##### Exercise input #####

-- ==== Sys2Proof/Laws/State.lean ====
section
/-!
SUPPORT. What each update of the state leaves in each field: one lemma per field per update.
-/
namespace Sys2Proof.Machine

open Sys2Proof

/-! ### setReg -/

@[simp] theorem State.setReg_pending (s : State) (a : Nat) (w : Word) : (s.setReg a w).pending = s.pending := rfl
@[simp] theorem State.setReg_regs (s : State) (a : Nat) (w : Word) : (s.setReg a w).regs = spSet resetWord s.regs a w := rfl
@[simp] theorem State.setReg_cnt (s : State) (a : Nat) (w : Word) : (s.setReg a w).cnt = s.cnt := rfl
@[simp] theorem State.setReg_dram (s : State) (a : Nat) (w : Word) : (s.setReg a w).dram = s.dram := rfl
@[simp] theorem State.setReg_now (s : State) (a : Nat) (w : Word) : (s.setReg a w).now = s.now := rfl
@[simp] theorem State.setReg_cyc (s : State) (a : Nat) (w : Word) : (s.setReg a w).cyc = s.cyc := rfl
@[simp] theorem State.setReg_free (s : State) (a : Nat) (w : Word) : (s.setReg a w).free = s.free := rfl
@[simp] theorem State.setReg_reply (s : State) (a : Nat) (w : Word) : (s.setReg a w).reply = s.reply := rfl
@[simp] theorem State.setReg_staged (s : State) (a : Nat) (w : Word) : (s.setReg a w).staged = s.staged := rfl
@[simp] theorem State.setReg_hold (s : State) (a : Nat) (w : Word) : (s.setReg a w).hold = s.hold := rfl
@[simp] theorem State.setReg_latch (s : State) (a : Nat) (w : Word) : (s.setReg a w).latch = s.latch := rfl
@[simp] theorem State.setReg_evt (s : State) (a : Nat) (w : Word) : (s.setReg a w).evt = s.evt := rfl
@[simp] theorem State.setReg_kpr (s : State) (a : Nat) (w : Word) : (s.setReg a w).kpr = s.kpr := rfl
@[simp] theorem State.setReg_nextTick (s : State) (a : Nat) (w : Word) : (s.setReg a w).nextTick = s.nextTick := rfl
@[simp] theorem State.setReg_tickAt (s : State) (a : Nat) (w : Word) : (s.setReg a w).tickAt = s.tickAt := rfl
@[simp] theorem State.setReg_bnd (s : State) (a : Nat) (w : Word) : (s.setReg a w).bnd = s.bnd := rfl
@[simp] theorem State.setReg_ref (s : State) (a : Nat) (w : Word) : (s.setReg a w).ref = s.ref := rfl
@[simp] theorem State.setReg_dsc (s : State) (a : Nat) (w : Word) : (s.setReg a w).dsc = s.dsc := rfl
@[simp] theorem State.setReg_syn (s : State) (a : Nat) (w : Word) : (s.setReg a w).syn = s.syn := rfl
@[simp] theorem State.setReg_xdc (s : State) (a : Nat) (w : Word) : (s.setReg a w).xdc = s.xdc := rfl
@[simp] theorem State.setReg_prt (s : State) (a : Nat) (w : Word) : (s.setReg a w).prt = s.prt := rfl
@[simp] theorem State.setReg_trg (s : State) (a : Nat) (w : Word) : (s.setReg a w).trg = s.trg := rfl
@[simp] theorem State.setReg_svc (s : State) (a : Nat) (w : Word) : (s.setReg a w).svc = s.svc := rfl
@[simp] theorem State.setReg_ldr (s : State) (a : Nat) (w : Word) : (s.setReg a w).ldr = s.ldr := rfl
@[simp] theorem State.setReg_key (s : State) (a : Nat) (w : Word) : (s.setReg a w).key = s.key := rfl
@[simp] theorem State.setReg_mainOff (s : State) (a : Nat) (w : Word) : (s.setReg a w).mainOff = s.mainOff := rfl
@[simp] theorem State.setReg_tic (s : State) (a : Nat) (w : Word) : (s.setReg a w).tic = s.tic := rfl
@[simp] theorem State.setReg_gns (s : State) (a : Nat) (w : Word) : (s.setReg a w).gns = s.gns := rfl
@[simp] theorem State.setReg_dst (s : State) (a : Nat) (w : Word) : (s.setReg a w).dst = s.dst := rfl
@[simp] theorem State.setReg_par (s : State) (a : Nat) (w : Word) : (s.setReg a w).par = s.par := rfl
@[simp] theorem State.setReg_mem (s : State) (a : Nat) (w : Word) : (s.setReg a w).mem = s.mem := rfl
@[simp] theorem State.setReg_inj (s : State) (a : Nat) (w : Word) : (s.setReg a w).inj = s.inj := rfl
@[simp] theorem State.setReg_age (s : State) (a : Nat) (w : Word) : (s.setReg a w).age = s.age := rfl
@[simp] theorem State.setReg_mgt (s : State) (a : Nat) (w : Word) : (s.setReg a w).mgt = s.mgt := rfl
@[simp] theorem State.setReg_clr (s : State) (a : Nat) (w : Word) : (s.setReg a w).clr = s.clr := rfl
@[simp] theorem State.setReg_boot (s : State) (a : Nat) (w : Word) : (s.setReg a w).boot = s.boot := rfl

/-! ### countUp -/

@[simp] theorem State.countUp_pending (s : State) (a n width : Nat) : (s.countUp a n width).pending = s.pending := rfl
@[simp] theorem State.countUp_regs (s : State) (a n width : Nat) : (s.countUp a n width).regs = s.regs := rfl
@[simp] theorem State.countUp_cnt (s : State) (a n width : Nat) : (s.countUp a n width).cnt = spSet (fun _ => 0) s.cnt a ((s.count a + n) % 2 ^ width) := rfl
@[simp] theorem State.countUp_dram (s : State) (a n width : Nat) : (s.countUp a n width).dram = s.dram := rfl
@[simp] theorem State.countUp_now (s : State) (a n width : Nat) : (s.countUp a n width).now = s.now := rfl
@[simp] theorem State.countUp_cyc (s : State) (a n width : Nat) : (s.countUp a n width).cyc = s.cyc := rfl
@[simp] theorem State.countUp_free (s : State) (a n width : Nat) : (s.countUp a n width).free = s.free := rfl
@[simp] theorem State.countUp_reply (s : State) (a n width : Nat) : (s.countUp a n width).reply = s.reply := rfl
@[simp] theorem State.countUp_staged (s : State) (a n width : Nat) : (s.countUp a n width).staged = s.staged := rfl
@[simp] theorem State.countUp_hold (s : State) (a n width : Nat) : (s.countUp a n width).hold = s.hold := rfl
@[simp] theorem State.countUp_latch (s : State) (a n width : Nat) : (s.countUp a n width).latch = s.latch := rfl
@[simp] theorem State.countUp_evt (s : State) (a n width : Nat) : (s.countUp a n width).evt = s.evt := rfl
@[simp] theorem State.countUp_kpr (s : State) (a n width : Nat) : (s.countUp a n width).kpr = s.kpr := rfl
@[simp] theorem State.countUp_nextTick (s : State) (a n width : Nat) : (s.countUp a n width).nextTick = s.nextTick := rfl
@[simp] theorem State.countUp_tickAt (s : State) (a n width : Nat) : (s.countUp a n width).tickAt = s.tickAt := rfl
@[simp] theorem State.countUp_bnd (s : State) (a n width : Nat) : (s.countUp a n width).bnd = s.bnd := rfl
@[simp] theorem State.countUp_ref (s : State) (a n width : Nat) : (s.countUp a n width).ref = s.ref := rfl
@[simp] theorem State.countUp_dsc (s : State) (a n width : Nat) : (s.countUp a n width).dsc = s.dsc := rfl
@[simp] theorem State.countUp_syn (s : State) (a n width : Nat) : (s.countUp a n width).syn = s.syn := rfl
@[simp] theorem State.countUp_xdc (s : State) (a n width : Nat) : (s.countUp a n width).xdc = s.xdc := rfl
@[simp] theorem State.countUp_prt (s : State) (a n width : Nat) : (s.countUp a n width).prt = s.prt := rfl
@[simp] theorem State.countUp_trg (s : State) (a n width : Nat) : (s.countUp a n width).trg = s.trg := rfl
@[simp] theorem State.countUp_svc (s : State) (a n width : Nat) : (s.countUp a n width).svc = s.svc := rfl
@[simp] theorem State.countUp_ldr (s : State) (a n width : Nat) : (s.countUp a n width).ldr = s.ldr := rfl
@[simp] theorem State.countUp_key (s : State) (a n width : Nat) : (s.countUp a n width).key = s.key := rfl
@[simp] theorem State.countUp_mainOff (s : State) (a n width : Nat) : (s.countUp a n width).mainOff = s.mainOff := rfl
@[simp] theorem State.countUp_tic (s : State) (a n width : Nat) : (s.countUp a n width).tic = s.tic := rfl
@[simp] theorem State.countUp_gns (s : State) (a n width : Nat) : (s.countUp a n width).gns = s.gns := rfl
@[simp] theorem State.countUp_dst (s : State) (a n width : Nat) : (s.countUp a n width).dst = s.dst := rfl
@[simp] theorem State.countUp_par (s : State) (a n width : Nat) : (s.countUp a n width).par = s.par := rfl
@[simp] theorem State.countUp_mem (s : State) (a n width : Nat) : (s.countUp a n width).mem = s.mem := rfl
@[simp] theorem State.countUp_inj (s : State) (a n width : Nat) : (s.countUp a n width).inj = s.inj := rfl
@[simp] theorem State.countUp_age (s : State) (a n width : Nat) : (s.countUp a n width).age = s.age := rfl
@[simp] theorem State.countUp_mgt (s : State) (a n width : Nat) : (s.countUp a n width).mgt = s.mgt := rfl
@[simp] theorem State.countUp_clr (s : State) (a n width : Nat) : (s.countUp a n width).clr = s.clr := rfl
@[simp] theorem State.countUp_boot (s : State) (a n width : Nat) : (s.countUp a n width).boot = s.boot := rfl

#####

**Exercise description**. Whenever a line in the preceding entries includes the word "mainOff", count it, and state the total alone.

**Finished exercise**. 2